When the line containing "here (log entry 8). -/" appears in the data below, begin copying there and stop only after the line containing "opaque powerMean : List Int → Int".

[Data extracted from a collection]
== Segment start ==

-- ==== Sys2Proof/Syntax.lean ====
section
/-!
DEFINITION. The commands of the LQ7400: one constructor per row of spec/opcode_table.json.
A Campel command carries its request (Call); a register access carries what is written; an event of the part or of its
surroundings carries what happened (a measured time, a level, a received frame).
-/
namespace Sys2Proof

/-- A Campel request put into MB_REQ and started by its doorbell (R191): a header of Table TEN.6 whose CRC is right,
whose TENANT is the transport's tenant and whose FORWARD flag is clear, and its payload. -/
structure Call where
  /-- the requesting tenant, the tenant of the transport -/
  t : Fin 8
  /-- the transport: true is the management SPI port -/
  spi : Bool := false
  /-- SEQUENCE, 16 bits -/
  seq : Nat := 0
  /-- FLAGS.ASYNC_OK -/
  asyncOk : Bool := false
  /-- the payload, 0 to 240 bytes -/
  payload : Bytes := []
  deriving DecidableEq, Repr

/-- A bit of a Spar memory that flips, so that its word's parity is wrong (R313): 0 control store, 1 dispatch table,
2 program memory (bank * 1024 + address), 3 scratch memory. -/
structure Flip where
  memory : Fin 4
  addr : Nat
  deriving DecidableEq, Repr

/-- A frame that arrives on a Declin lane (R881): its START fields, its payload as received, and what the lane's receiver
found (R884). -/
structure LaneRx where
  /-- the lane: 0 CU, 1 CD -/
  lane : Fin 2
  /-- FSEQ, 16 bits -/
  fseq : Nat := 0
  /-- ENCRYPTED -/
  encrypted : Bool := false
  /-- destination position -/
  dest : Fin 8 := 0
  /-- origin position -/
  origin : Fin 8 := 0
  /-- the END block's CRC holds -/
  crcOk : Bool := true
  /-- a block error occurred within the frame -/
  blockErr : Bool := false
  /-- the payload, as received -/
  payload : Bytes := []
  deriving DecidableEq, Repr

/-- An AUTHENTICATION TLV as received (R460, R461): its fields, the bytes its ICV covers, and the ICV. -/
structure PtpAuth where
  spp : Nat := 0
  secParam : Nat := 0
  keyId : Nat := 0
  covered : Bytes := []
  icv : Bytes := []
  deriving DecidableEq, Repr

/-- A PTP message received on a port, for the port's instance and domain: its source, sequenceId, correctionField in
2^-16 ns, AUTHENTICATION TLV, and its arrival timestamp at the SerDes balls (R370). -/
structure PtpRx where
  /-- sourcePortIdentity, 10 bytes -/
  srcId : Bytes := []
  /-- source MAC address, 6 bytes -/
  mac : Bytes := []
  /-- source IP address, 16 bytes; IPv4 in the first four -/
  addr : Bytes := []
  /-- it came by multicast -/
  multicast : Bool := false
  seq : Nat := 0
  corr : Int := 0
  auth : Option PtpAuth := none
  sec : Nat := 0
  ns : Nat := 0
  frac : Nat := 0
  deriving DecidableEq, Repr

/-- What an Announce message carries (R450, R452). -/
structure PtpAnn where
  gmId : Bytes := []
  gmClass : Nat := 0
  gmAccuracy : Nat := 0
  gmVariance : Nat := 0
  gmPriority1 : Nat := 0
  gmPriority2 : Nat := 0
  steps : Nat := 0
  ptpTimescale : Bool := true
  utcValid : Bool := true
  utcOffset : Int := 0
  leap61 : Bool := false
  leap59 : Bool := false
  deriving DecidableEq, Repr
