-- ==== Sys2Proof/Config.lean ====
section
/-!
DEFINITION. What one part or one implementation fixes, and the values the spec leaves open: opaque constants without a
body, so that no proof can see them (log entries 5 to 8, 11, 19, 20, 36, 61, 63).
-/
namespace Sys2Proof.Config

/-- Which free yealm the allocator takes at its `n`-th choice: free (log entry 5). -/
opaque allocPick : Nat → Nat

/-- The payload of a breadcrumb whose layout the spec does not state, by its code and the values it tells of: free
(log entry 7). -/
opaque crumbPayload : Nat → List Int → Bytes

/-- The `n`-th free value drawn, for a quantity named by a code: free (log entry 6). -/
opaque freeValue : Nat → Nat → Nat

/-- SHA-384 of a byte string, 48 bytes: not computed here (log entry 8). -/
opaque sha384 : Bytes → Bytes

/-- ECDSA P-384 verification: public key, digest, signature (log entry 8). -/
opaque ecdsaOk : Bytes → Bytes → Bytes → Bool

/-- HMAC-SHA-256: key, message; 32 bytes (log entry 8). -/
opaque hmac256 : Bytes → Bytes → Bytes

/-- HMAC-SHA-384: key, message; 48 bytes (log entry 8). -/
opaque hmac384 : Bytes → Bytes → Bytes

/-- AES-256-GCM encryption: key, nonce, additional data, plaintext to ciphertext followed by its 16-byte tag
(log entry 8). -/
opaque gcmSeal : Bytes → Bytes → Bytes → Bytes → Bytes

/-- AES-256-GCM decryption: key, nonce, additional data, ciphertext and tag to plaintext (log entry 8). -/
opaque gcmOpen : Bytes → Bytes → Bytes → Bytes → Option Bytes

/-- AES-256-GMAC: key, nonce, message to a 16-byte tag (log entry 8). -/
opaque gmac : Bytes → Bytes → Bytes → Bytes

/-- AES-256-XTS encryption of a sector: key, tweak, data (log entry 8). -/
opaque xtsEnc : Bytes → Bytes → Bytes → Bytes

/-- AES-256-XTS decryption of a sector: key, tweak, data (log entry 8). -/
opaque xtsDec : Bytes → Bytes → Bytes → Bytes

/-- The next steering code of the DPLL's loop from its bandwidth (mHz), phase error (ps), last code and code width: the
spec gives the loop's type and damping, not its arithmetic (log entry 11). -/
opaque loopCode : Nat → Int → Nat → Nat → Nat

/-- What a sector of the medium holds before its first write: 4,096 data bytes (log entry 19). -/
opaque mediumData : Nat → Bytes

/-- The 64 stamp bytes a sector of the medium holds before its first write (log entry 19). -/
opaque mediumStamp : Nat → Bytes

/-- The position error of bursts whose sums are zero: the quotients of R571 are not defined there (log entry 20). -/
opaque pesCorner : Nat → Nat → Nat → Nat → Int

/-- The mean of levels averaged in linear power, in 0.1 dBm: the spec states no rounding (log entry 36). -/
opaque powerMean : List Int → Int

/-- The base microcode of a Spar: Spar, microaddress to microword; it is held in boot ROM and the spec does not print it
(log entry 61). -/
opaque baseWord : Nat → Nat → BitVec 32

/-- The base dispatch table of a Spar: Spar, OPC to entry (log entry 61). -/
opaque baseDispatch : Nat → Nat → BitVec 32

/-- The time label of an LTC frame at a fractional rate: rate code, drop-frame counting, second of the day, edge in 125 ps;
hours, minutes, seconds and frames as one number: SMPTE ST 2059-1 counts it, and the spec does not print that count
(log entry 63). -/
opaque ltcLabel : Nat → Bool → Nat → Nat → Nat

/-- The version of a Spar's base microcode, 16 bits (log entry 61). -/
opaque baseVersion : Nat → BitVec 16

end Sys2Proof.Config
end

== Segment end ==

Task answer:
/-- SHA-384 of a byte string, 48 bytes: not computed here (log entry 8). -/
opaque sha384 : Bytes → Bytes

/-- ECDSA P-384 verification: public key, digest, signature (log entry 8). -/
opaque ecdsaOk : Bytes → Bytes → Bytes → Bool

/-- HMAC-SHA-256: key, message; 32 bytes (log entry 8). -/
opaque hmac256 : Bytes → Bytes → Bytes

/-- HMAC-SHA-384: key, message; 48 bytes (log entry 8). -/
opaque hmac384 : Bytes → Bytes → Bytes

/-- AES-256-GCM encryption: key, nonce, additional data, plaintext to ciphertext followed by its 16-byte tag
(log entry 8). -/
opaque gcmSeal : Bytes → Bytes → Bytes → Bytes → Bytes

/-- AES-256-GCM decryption: key, nonce, additional data, ciphertext and tag to plaintext (log entry 8). -/
opaque gcmOpen : Bytes → Bytes → Bytes → Bytes → Option Bytes

/-- AES-256-GMAC: key, nonce, message to a 16-byte tag (log entry 8). -/
opaque gmac : Bytes → Bytes → Bytes → Bytes

/-- AES-256-XTS encryption of a sector: key, tweak, data (log entry 8). -/
opaque xtsEnc : Bytes → Bytes → Bytes → Bytes

/-- AES-256-XTS decryption of a sector: key, tweak, data (log entry 8). -/
opaque xtsDec : Bytes → Bytes → Bytes → Bytes

/-- The next steering code of the DPLL's loop from its bandwidth (mHz), phase error (ps), last code and code width: the
spec gives the loop's type and damping, not its arithmetic (log entry 11). -/
opaque loopCode : Nat → Int → Nat → Nat → Nat

/-- What a sector of the medium holds before its first write: 4,096 data bytes (log entry 19). -/
opaque mediumData : Nat → Bytes

/-- The 64 stamp bytes a sector of the medium holds before its first write (log entry 19). -/
opaque mediumStamp : Nat → Bytes

/-- The position error of bursts whose sums are zero: the quotients of R571 are not defined there (log entry 20). -/
opaque pesCorner : Nat → Nat → Nat → Nat → Int

/-- The mean of levels averaged in linear power, in 0.1 dBm: the spec states no rounding (log entry 36). -/
opaque powerMean : List Int → Int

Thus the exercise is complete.